Whenever a new version of the SDK is released, drivers might need updates. bblfsh-sdk can be used to perform some of this updates in managed files. For example, if a new SDK version is released with a new version of the README template, running bblfsh-sdk update will overwrite it.

$ bblfsh-sdk update
managed file "README.md" has changed, discarding changes

bblfsh-sdk doesn't update the SDK itself so if you want to use a new version of the SDK you'll also have to update the Go package first with:

go get -u gopkg.in/bblfsh/sdk.v1/...

If the update gives you any problem you can try to delete the $GOPATH/src/gopkg.in/bblfsh/sdk.v1 manually and run the go get command again to get a fresh copy.

Implementing the Driver

A driver has several subcomponents. On this document and the next one we'll see how to implement all these parts to create a new driver.

The components are:

  • Tests: source code, native AST, and UAST files for the integration tests.

  • Native parser: parses source code in the driver's target language and generates a language or library specific (non-universal) AST.

  • Driver normalizer: annotates and generates the final UAST.

Creating the native parser

The native source code parser implementation should be in the directory native in the top level of the driver repository. This directory should contain all source code and support files (e.g. build system manifests) required to build it.

The core functionality to be implemented on the parser side is the source code parser. This should get the source contents of a file and return an AST representation. This AST representation should be what the native or library AST parser outputs as is. The native parser might be from the standard library of the language, a third-party library, or a custom one (in that order of preference). Any language can be used to implement the parser so use whatever is easier for the specific language you're working on.

Native parser operation

When the driver executes the parser, the former entry point should run a main loop similar to the example below. It should read requests from standard input (which contain a string with the contents of the source to parse), parse it generating the native AST and write a response to the standard output.

Requests and responses must be serialized in JSON format on a single line finished with a Unix newline character ('\n') so the driver can iterate over the standard input line by line. This means so the language selected to implement the parser should support it in the standard library or any third party module.

A response for a request should always be written, even if processing fails (in this case an error response will be returned). If the standard input stream is closed or the program can write to it for any other reason, the program should exit with code 0. If the writing to standard output fails, the program should exit with code 1 (additionally it could try to log the error to stderr).

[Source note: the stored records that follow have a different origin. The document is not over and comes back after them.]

/-- R221, R297, R309, R322, Table 10.1: a lane read that returns clean gives each lane that waits for it 48 samples; one that is
uncorrectable on a data page lists the line with CAUSE 0x01 and quarantines its segment; a clean scrub read changes no data, and
when it is the last of its pass the pass is counted (R331); none of the three stores a byte. A listed line that is read again at a
retirement and decodes leaves the Bog list (R328), and a clean ring read gives a capture frame its line (R425). Reads of a line
that the fitted DRAM does not hold stop (the model's own stop, log 13). -/
def Obligations.LineReadsAct : Prop :=
  (∀ (s : State) (a : LineAddr) (r : MemReq), serves s → s.mem.holds a = true →
    s.mem.admitted .p0 a (s.mem.pageKind a.page).owner = some r →
    ∃ t, exec (.lineReadDone .fetch a [] []) s = .next t ∧ t.mem.cells = s.mem.cells ∧ s.onlyMoves t [.mem, .player] ∧
      (∀ (p : PlayerNo) (lane : Nat) (chan : Chan) (pass : Nat) (n : Chan), r.read = some (.lane p lane chan pass) →
        s.laneWaits r p lane chan pass n = true →
        ((t.player[p]).lanes[n]).held = ((s.player[p]).lanes[n]).held + 48 ∧
          ((t.player[p]).lanes[n]).outstanding = false)) ∧
  (∀ (s : State) (a : LineAddr) (r : MemReq) (flips verify : Flips) (id : BitVec 16) (j : Nat) (g : Segment),
    serves s → s.mem.holds a = true → s.mem.pageKind a.page = .data id j → s.mem.seg id = some g →
    s.mem.admitted .p0 a id = some r → r.owner = id → (s.mem.readResult a id flips).outcome = .uncorrectable →
    s.mem.bogEntry a = none → s.mem.bog.length < Config.bogMax →
    ∃ t, exec (.lineReadDone .fetch a flips verify) s = .next t ∧ t.mem.cells = s.mem.cells ∧
      s.onlyMoves t [.mem, .player, .tel, .port] ∧ (s.tel.wanted.contains id = false → t.port = s.port) ∧
      ((t.mem.seg id).map Segment.state = some .quarantined) ∧ t.tel.wanted.contains id = true ∧
      (∃ e, t.mem.bogEntry a = some e ∧ e.owner = id ∧ e.cause = .fetch ∧ e.state = .active)) ∧
  (∀ (s : State) (a : LineAddr) (r : MemReq) (verify : Flips), serves s → s.mem.holds a = true →
    s.mem.admitted .p4 a (s.mem.pageKind a.page).owner = some r → r.read = some .scrub →
    s.mem.erasureMode a (s.mem.pageKind a.page).owner = false →
    ∃ t, exec (.lineReadDone .scrub a [] verify) s = .next t ∧ t.mem.cells = s.mem.cells ∧
      s.onlyMoves t [.mem, .player, .port] ∧
      (s.mem.scrubPos < s.mem.lineCount → t.port = s.port) ∧
      (s.mem.lineCount ≤ s.mem.scrubPos → (s.finishRead r).mem.scrubbing = false →
        t.mem.scrubPos = 0 ∧ t.mem.charged = [] ∧ t.port.counter[11] = s.port.counter[11] + 1)) ∧
  (∀ (s : State) (a : LineAddr) (r : MemReq) (e : BogEntry) (verify : Flips), serves s → s.mem.holds a = true →
    s.mem.admitted .p4 a (s.mem.pageKind a.page).owner = some r → r.read = some .reread → s.mem.bogEntry a = some e →
    ∃ t, exec (.lineReadDone .scrub a [] verify) s = .next t ∧ t.mem.bogEntry a = none ∧
      (∀ b : LineAddr, b ≠ a → t.mem.bogEntry b = s.mem.bogEntry b) ∧ s.onlyMoves t [.mem, .player, .tel]) ∧
  (∀ (s : State) (a : LineAddr) (k : Fin 8) (r : MemReq) (l : CapLine), serves s → s.mem.holds a = true →
    s.mem.pageKind a.page = .ring k → s.mem.admitted .p3 a 0 = some r → (s.mem.capture[k]).lineAt a = some l →
    ∃ t, exec (.lineReadDone .capture a [] []) s = .next t ∧ t.mem.cells = s.mem.cells ∧
      { l with got := true } ∈ (t.mem.capture[k]).lines ∧ s.onlyMoves t [.mem, .player]) ∧
  (∀ (s : State) (src : ReadSource) (a : LineAddr) (flips verify : Flips), serves s → s.mem.holds a = false →
    exec (.lineReadDone src a flips verify) s = .fault .noSuchLine)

Here we illustrate its behaviour in Python-like pseudocode:

while True:
    line = read_line_from_stdin()
    if stdin_is_closed():
        exit(0)

    try:
        request = parse_json_request(line)
        ast = parse_code(request["content"])
        response = serialize_json_response(ast)
    except Exception, e:
        try:
            write_to_stdout(generate_error_response(e))
        except:
            exit(1)
        continue

    try:
        write_to_stdout(response)
    except:
        exit(1)

In order to avoid maintainability burdens, the parser should avoid, as much as possible, to change the AST that is generated by the language library or third party module in use. One exception to this would be to improve the information kept in the AST to kept more information as explained in the ["From Code to AST"] (../uast/code-to-ast.md) page, for example, for including comments and whitespace information. Use your own discretion when balancing the improved information versus the development and maintainability effort.

The fields in the JSON requests and responses are detailed on the internal protocol page.

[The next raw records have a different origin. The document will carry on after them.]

-- ==== Sys2Proof/Laws/State.lean ====
section
/-! SUPPORT. What each shared operation on the state leaves as it was: one lemma for each field that it does not move. -/

namespace Sys2Proof.Machine

/-! ## showSt -/

@[simp] theorem State.showSt_power (s : State) : (s.showSt).power = s.power := rfl
@[simp] theorem State.showSt_clock (s : State) : (s.showSt).clock = s.clock := rfl
@[simp] theorem State.showSt_txn (s : State) : (s.showSt).txn = s.txn := rfl
@[simp] theorem State.showSt_chan (s : State) : (s.showSt).chan = s.chan := rfl
@[simp] theorem State.showSt_sense (s : State) : (s.showSt).sense = s.sense := rfl
@[simp] theorem State.showSt_player (s : State) : (s.showSt).player = s.player := rfl
@[simp] theorem State.showSt_mem (s : State) : (s.showSt).mem = s.mem := rfl
@[simp] theorem State.showSt_ledger (s : State) : (s.showSt).ledger = s.ledger := rfl
@[simp] theorem State.showSt_cal (s : State) : (s.showSt).cal = s.cal := rfl
@[simp] theorem State.showSt_chain (s : State) : (s.showSt).chain = s.chain := rfl
@[simp] theorem State.showSt_port (s : State) : (s.showSt).port = s.port := rfl
@[simp] theorem State.showSt_tel (s : State) : (s.showSt).tel = s.tel := rfl
@[simp] theorem State.showSt_tap (s : State) : (s.showSt).tap = s.tap := rfl
@[simp] theorem State.showSt_freeCount (s : State) : (s.showSt).freeCount = s.freeCount := rfl
@[simp] theorem State.showSt_pending (s : State) : (s.showSt).pending = s.pending := rfl

/-! ## bump -/

@[simp] theorem State.bump_power (s : State) (i : Fin 18) : (s.bump i).power = s.power := rfl
@[simp] theorem State.bump_clock (s : State) (i : Fin 18) : (s.bump i).clock = s.clock := rfl
@[simp] theorem State.bump_pins (s : State) (i : Fin 18) : (s.bump i).pins = s.pins := rfl
@[simp] theorem State.bump_txn (s : State) (i : Fin 18) : (s.bump i).txn = s.txn := rfl
@[simp] theorem State.bump_chan (s : State) (i : Fin 18) : (s.bump i).chan = s.chan := rfl
@[simp] theorem State.bump_sense (s : State) (i : Fin 18) : (s.bump i).sense = s.sense := rfl
@[simp] theorem State.bump_player (s : State) (i : Fin 18) : (s.bump i).player = s.player := rfl
@[simp] theorem State.bump_mem (s : State) (i : Fin 18) : (s.bump i).mem = s.mem := rfl
@[simp] theorem State.bump_ledger (s : State) (i : Fin 18) : (s.bump i).ledger = s.ledger := rfl
@[simp] theorem State.bump_cal (s : State) (i : Fin 18) : (s.bump i).cal = s.cal := rfl
@[simp] theorem State.bump_chain (s : State) (i : Fin 18) : (s.bump i).chain = s.chain := rfl
@[simp] theorem State.bump_tel (s : State) (i : Fin 18) : (s.bump i).tel = s.tel := rfl
@[simp] theorem State.bump_tap (s : State) (i : Fin 18) : (s.bump i).tap = s.tap := rfl
@[simp] theorem State.bump_freeCount (s : State) (i : Fin 18) : (s.bump i).freeCount = s.freeCount := rfl
@[simp] theorem State.bump_pending (s : State) (i : Fin 18) : (s.bump i).pending = s.pending := rfl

Note: When extracting the native AST you should try to keep as much information as possible following the guidelines explained in the "From Code to AST" page.

Native parser unit tests

The parser should provide unit tests checking that the parsing and the AST conversion work well. Since the parser can be written in many different languages, the location and form of the tests should try to be as idiomatic as possible to avoid future maintainability problems.

Once you've created your unit tests, you must modify the Makefile in the root of the driver filesystem adding the commands to run them under the Makefile target test-parser-internal. For example, for a Python driver using the Python default test framework it could look like:

test-parser-internal:
    cd native/python_package/test; \
    python3 -m unittest discover

Once you've done it, you can run your tests with make test-parser-internal. Please note that these tests aren't run inside a Docker container so you'll need to have any needed dependency installed on your environment to run the tests.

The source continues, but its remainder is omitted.